# WORK TASK
Of the entries below, restate word for word only the section that runs from the line with "(.ok rs, s) =>" to the line with "(.ok (ts ++ [s.tSig x rank sig 1]), s)", counting both ends.

Collected data entries
+ + + +
/-- Operations are sent in program order while there is room; the rest wait, where a frame migrates behind the writes that came to it before (R264). -/
def State.tSendAll (s : State) (n : Nat) : List TSend → State
  | [] => s.modSl n fun x => { x with todo := [] }
  | t :: ts =>
    if (s.sl n).st = 7 then s
    else match s.tSend n t with
      | some s => s.tSendAll n ts
      | none =>
        let s := s.modSl n fun x => { x with todo := t :: ts }
        match s.tSendWaits (s.sl n) t with
        | some key => s.lateAt key (.sends n)
        | none => s

/-- The operations of a slot that wait are sent while there is room. -/
def State.tFlush (s : State) (n : Nat) : State := s.tSendAll n (s.sl n).todo

/-- Operations are added to those that a slot sends. -/
def State.tQueue (s : State) (n : Nat) (ts : List TSend) : State := s.tSendAll n ((s.sl n).todo ++ ts)

/-- A piece sent to a window of a peer, as fabric stores or as an RDMA WRITE, with its signal after it (R385). -/
def State.tPush (s : State) (x : TSlot) (rank va e sig : Nat) (data : List Byte) : Except TStop (List TSend) × State :=
  let gdn := (x.peer rank).2.1
  if gdn / 2 ^ 10 ≠ s.pkg.pod then
    (.ok [{ rank, gdn, kind := 2, pa := 0, va, eth := some (.write va e data) }, s.tSig x rank sig 1], s)
  else match s.tResolve (fun s a => s.tWindow x.cid x.die a gdn false true) (tCuts 4096 (data.length / 4096 + 2) va data.length) with
    | (.error f, s) => (.error f, s)
    | (.ok rs, s) =>
      let (ts, _) := rs.foldl (fun (acc : List TSend × List Byte) r =>
        (acc.1 ++ [{ rank, gdn, kind := 2, pa := r.2.1, va := r.1, data := acc.2.take r.2.2 }], acc.2.drop r.2.2)) ([], data)
      (.ok (ts ++ [s.tSig x rank sig 1]), s)

/-! ### Data words (R382 to R385) -/

/-- The element type of a reducing word (R377). -/
def tTy (xf : BitVec 4) : Ty := match xf.toNat with | 0 => .bf16 | 1 => .f16 | 2 => .f32 | _ => .f64

/-- The atomic whose arithmetic a reducing word uses (R384): 0 add, 2 max, 1 min. -/
def tAop (xo : BitVec 2) : Nat := match xo.toNat with | 0 => 0 | 1 => 2 | _ => 1

/-- The elements of a reduction. -/
def tReduce (f : TC) (as bs : List Nat) : List Nat := (as.zip bs).map fun x => atomNew (tAop f.xo) (tTy f.xf) x.1 x.2 0

/-- TRUSS_COPY (R382). -/
def execTrussCopy (f : TC) (s : State) : Host.Outcome State Fault Refusal :=
  runTruss (fun _ x s =>
    let a := f.ca.toNat
    let b := f.cb.toNat
    if !x.chunksOk 1 a false b false then .fault s 3
    else
      let n := (x.chunk a).size
      let va := (x.chunk b).piece (x.gr f.rb)
      match s.tRead x.cid x.die 1 ((x.chunk a).piece (x.gr f.ra)) n with
      | (.error (c, v), s) => .fault s (tReason c) v
      | (.ok vs, s) => match s.tWritable x.cid x.die 1 va n with
        | (.fail c v, s) => .fault s (tReason c) v true
        | (.wait k, s) => s.tHeld x k
        | (.ok, s) => .next (s.tWrite x 1 va vs)) s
+ + + +
# ANSWER TO THIS EXERCISE
    | (.ok rs, s) =>
      let (ts, _) := rs.foldl (fun (acc : List TSend × List Byte) r =>
        (acc.1 ++ [{ rank, gdn, kind := 2, pa := r.2.1, va := r.1, data := acc.2.take r.2.2 }], acc.2.drop r.2.2)) ([], data)
      (.ok (ts ++ [s.tSig x rank sig 1]), s)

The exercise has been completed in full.